Borrelia mayonii

Scientific classification
- Domain: Bacteria
- Kingdom: Pseudomonadati
- Phylum: Spirochaetota
- Class: Spirochaetia
- Order: Spirochaetales
- Family: Borreliaceae
- Genus: Borrelia
- Species: B. mayonii
- Binomial name: Borrelia mayonii Pritt et al. 2016

= Borrelia mayonii =

- Genus: Borrelia
- Species: mayonii
- Authority: Pritt et al. 2016

Tick-borne bacterium

Borrelia mayonii is a Gram-negative, host-associated spirochete that is capable of causing Lyme disease. This organism can infect various vertebrate hosts such as humans via the bite of a black legged tick.

==Phylogenetic information==
Borrelia mayonii was identified as a sensu lato (broad sense), genospecies (Bbsl) of the known microbe, Borrelia burgdorferi. A genospecies is a cluster of organisms with similar core genes that usually does not undergo genetic recombination with diverged organisms. Two isolates, gene strains, of B. mayonii, named MN14-1420 and MN14-1539, were sequenced, process of arranging a chain of genetic information to match up to a specific organism's genetic code, and compared to the genome or genetic material of Borrelia burgdorferi. With a nucleotide similarity of 93.83% in the linear chromosome compared to other known genospecies, B. mayonii can be considered a new genospecies (Bbsl).

==Discovery==

Borrelia mayonii is a bacterial genospecies discovered in the Midwestern United States by Pritt and colleagues at the Mayo Clinic in Minnesota during routine polymerase chain reaction (PCR) of the oppA1 gene of B. burgdorferi in 2016. According to Pritt, six samples were atypical and did not resemble any known species. These atypical microorganisms were later named after the Mayo Clinic as a new genospecies. The spirochaete, a flexible and spiral twist bacterium, was also detected in the blood of infected individuals using PCR and microscopy and was cultivated or grown in a modified Barbour-Stoenner-Kelly (BSK) plate, a microbial growth plate consisting of bovine serum albumin and rabbit serum, at 34 °C under oxygen levels lower than that of normal atmospheric conditions, centrifuged at 8000 X g for 10 minutes, isolated using Qiagen DNA kit, and washed using dH_{2}O.
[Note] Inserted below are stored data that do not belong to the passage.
-- ==== Sys2Proof/Tests/Slice0.lean ====
section
/-! SUPPORT. Tests: the checks of well-formedness, frames and figures worked by hand from the spec, one step of each command on
a small state, and a witness for the hypotheses of each statement. -/

set_option maxRecDepth 8000

namespace Sys2Proof.Tests

open Sys2Proof.Machine

/-! ## WellFormed: each check refuses an ill-formed term -/

theorem test_wf_refuses_word : (Instr.getBay 65536).wf = false := by decide
theorem test_wf_refuses_byte : (Instr.getRow 256).wf = false := by decide
theorem test_wf_refuses_useState : (Instr.zoneSetInUse 0 0 defaultParams).wf = false := by decide
theorem test_wf_refuses_zoneParams : (Instr.zoneSetFree 0 { defaultParams with bandH := 256 }).wf = false := by decide
theorem test_wf_refuses_siteParams : (Instr.siteSet { defaultSite with aisleTicks := 65536 }).wf = false := by decide
theorem test_wf_refuses_bind_form : (Instr.zoneSlotBind 1 0 0 1 0 1000).wf = false := by decide
theorem test_wf_refuses_unbind_form : (Instr.zoneStageUnbind 0 0 1).wf = false := by decide
theorem test_wf_refuses_long_text : (Instr.signSet 0 0 0 0 0#32 0 (List.replicate 55 65#8)).wf = false := by decide
theorem test_wf_refuses_known_code : (Instr.unknownRequest 1 []).wf = false := by decide
theorem test_wf_refuses_long_params : (Instr.unknownRequest 99 (List.replicate 65 0#8)).wf = false := by decide
theorem test_wf_refuses_empty_read : (Instr.read 0).wf = false := by decide
theorem test_wf_refuses_bay : (Instr.settleTimerExpiry 2048).wf = false := by decide
theorem test_wf_refuses_zone : (Instr.dwellTimerExpiry 32).wf = false := by decide
theorem test_wf_refuses_place : (Instr.proofTimerExpiry 0 0).wf = false ∧ (Instr.proofTimerExpiry 0 5).wf = false := by decide
theorem test_wf_refuses_line : (Instr.visitStart 4).wf = false := by decide
theorem test_wf_refuses_address : (Instr.aisleTimerExpiry 0 0).wf = false ∧ (Instr.aisleTimerExpiry 0 64).wf = false := by decide
theorem test_wf_refuses_no_bytes : (Instr.malformedRequest []).wf = false := by decide
theorem test_wf_refuses_whole_frame : (Instr.malformedRequest [0xA5#8, 1#8, 2#8, 1#8, 0x9C#8, 0x71#8, 0xEF#8]).wf = false := by
  decide

/-- A transaction whose first byte is READ is a read, whatever follows; one of no byte is none (R179). -/
theorem test_transactionOf : transactionOf [0x3C#8, 0xA5#8, 1#8] = some (.read 3) ∧ transactionOf [] = none
    ∧ transactionOf [0xA5#8, 1#8, 2#8, 1#8, 0x9C#8, 0x71#8, 0xEF#8] = some (.getBay 412)
    ∧ (Instr.malformedRequest [0x3C#8, 1#8]).wf = false ∧ (Instr.malformedRequest [0xA5#8]).wf = true := by decide

/-! ## Frames and figures worked by hand from the spec -/

/-- The published check value of this CRC (R186 gives its polynomial and start) for the characters 1 to 9. -/
theorem test_crc16_check : crc16 [49#8, 50#8, 51#8, 52#8, 53#8, 54#8, 55#8, 56#8, 57#8] = 0x29B1#16 := by decide

/-- The published check value of the CRC-8 of R187 for the same characters. -/
theorem test_crc8_check : crc8 [49#8, 50#8, 51#8, 52#8, 53#8, 54#8, 55#8, 56#8, 57#8] = 0xF4#8 := by decide

theorem test_frame_getBay : judge [0xA5#8, 0x01#8, 0x02#8, 0x01#8, 0x9C#8, 0x71#8, 0xEF#8] = .request (.getBay 412) := by decide
theorem test_frame_zoneFloor : judge [0xA5#8, 0x19#8, 0x02#8, 0x0C#8, 0x03#8, 0xEB#8, 0x81#8] = .request (.zoneFloor 12 3) := by
  decide
theorem test_frame_damaged : judge [0xA5#8, 0x01#8, 0x02#8, 0x01#8, 0x9C#8, 0x71#8, 0xEE#8] = .frame := by decide

/-- The table of R93. -/
theorem test_normalise : normalise 73 100 = 730 ∧ normalise 135 300 = 450 ∧ normalise 100 300 = 333 ∧ normalise 0 50 = 0
    ∧ normalise 4000 150 = 4095 := by decide

/-- Section 5.10: I 730 above S 500 with k_rise 2 gives 558; a ceiling never leaves S one short (R99). -/
theorem test_smoothed : smoothed 730 500 2 3 = 558 ∧ smoothed 0 1 1 3 = 0 ∧ smoothed 500 500 1 3 = 500 := by decide

/-- Section 6.7: S 558 between lo 300 and hi 900 with L 2 and w 40 gives P 430, T 80 and D 510. -/
theorem test_demand :
    let z : Zone := { Zone.powerOn with S := 558, tallies := { Tallies.zero with leaving := 1, holds := 1 } }
    z.fumeTerm = 430 ∧ z.loadTerm = 80 ∧ z.demandOf = 510 := by decide

/-- Section 6.7: N 4, H 100, c 2: D 413 keeps 2 stages, D 510 asks for 3; with D far lower the target falls (R113). -/
theorem test_computedTarget : computedTarget 413 4 100 2 = 2 ∧ computedTarget 510 4 100 2 = 3 ∧ computedTarget 100 4 100 3 = 1
    ∧ computedTarget 1000 0 100 0 = 0 := by decide

/-- One update may cross several bands; between the thresholds the band stays (R101). -/
theorem test_bandAfter : bandAfter defaultParams 1200 .clear = .purge ∧ bandAfter defaultParams 449 .purge = .clear
    ∧ bandAfter defaultParams 450 .raised = .raised ∧ bandAfter defaultParams 499 .clear = .clear := by decide

/-! ## A small state -/

/-- A node record in a state with its mark clear. -/
def nodeIn (st : NodeState) (v : Service) : Node :=
  { service := v, state := st, misses := 0, toggle := .zero, marker := .none, outputPending := false }

/-- A zone in use with one gas slot and two fan stages, before its figures are computed. -/
def plainZone : Zone :=
  { Zone.powerOn with inUse := true, I := 100, S := 100, slots := [⟨⟨0, 2⟩, 0, 1000, 100, true, 0⟩],
                      stages := [⟨⟨0, 3⟩, .idle, none, 0, 0⟩, ⟨⟨0, 4⟩, .idle, none, 0, 0⟩] }

/-- A bay of zone 0. -/
def bayIn (x : Census) (h : Option Hold) : Bay :=
  { zone := 0, cls := .standard, closed := false, census := x, stateTimer := 0, hold := h }

/-- Four bays of row 1 in zone 0. -/
def bayState : State :=
  { State.reset with phase := .running, zones := [(0, plainZone)],
                     bays := [(16, bayIn .vacant none), (17, bayIn .arriving none), (18, bayIn .leaving none),
                              (19, bayIn .vacant (some ⟨7, 0, 0⟩))] }

/-- The zone with its tallies and figures as they follow. -/
def fullZone : Zone := ({ plainZone with tallies := bayState.tallyOf 0 } : Zone).figures

/-- A row node, a gas node, two fan nodes, a sign node and an entry node on line 0, and a SILENT sign node on line 1, which is
in FAULT. Sign 0 counts zone 0. -/
def sample : State :=
  State.withOutputs
    { bayState with
      zones := [(0, fullZone)], routes := [(0, 10)], lines := [(0, { Line.powerOn with state := .scanning }),
        (1, { Line.powerOn with state := .fault, watch := true })]
      nodes := [(1, nodeIn .live (.row 1 4 (bayState.lightsOf 1 4 none))), (2, nodeIn .live .gas), (3, nodeIn .live .fan),
        (4, nodeIn .live .fan), (5, nodeIn .live .sign), (6, nodeIn .live (.entry 0 .ready)), (65, nodeIn .silent .sign)]
      signs := [(0, { Sign.powerOn with node := some ⟨0, 5⟩, mode := .count, zones := 1#32, value := 1 })] }

theorem sample_ready : sample.Ready := ⟨rfl, rfl, rfl⟩
theorem sample_outputs : sample.OutputsExact := State.withOutputs_exact _

theorem sample_legal : sample.Legal := by constructor <;> decide

theorem sample_tallies : sample.TalliesAgree := by unfold State.TalliesAgree; decide
theorem sample_signs : sample.SignsExact := by unfold State.SignsExact; decide
theorem sample_sequencers : sample.SequencersLegal := by unfold State.SequencersLegal; decide

theorem sample_figures : ∀ z, z < 32 → (sample.zone z).FiguresExact := by unfold Zone.FiguresExact; decide

theorem sample_lights : sample.LightsExact := by
  refine State.lightsExact_of_listed fun e he r n g hg => ?_
  simp [sample, State.withOutputs, nodeIn] at he
  rcases he with rfl | rfl | rfl | rfl | rfl | rfl | rfl <;> cases hg
  decide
This genospecies has the potential to cause Lyme disease (Lyme borreliosis).

==Genomics==

The B. mayonii genome is about 1.31 megabase pairs (Mbp) with an average 26.9% GC (guanine and cytosine) content. It has a linear chromosome with an additional 15 plasmids, eight linear and seven circular. The genomes of the two isolates have similar plasmids seen in Borrelia burgdorferi. The MN14-1420 isolate have a vls locus, a specific position on a chromosome, consisting of 24 silent cassettes, a mobile gene that floats around. B. burgdorferi has 15 silent cassettes with a vlsE expression site. The vls locus with the vlsE site, as it is present in strain B. burgdorferi B31, encodes a lipoprotein, a fatty protein, that allows B. burgdorferi to infect various mammalian hosts. B. mayonii may also use this locus as a mechanism of evading host immune system. However, the isolates lack various genomic regions seen in B. burgdorferi such as the region that codes for CspZ (complement inhibitor) and BB_K32 (fibronectin binding protein).

==Metabolism==
Since this organism is an obligate parasite, its metabolism outside of the host is unclear. However, B. mayonii has genes for purine salvage, a type of nucleotide salvage, and metabolism, but its use of these genes is unknown. According to Integrated Microbial Genomes System, this parasite has genes that allow this organism to synthesize various amino acids such as L-alanine, L-glutamate, glycine, L-asparagine, and L-glutamine.

== Disease ==

Infection by B. mayonii is transferred from the bite of Ixodes scapularis, which is also called black legged tick or deer tick. B. mayonii causes Lyme disease like B. burgdorferi, with the symptoms of fever, headache, rash, neck pain, and arthritis. However, B. mayonii also has additional symptoms differentiating it from B. burgdorferi, such as nausea, vomiting, macular rash, and neurological symptoms. To identify infection with B. mayonii, blood smears, slides with blood samples on them for use with a microscope, may be used. Mayonii spirochetes in blood smears indicate a positive infection for Lyme disease caused by B. mayonii. Additionally, PCR testing may be used. To treat this infection, the current drug of choice is doxycycline, an antibiotic, over a 2- to 4-week course.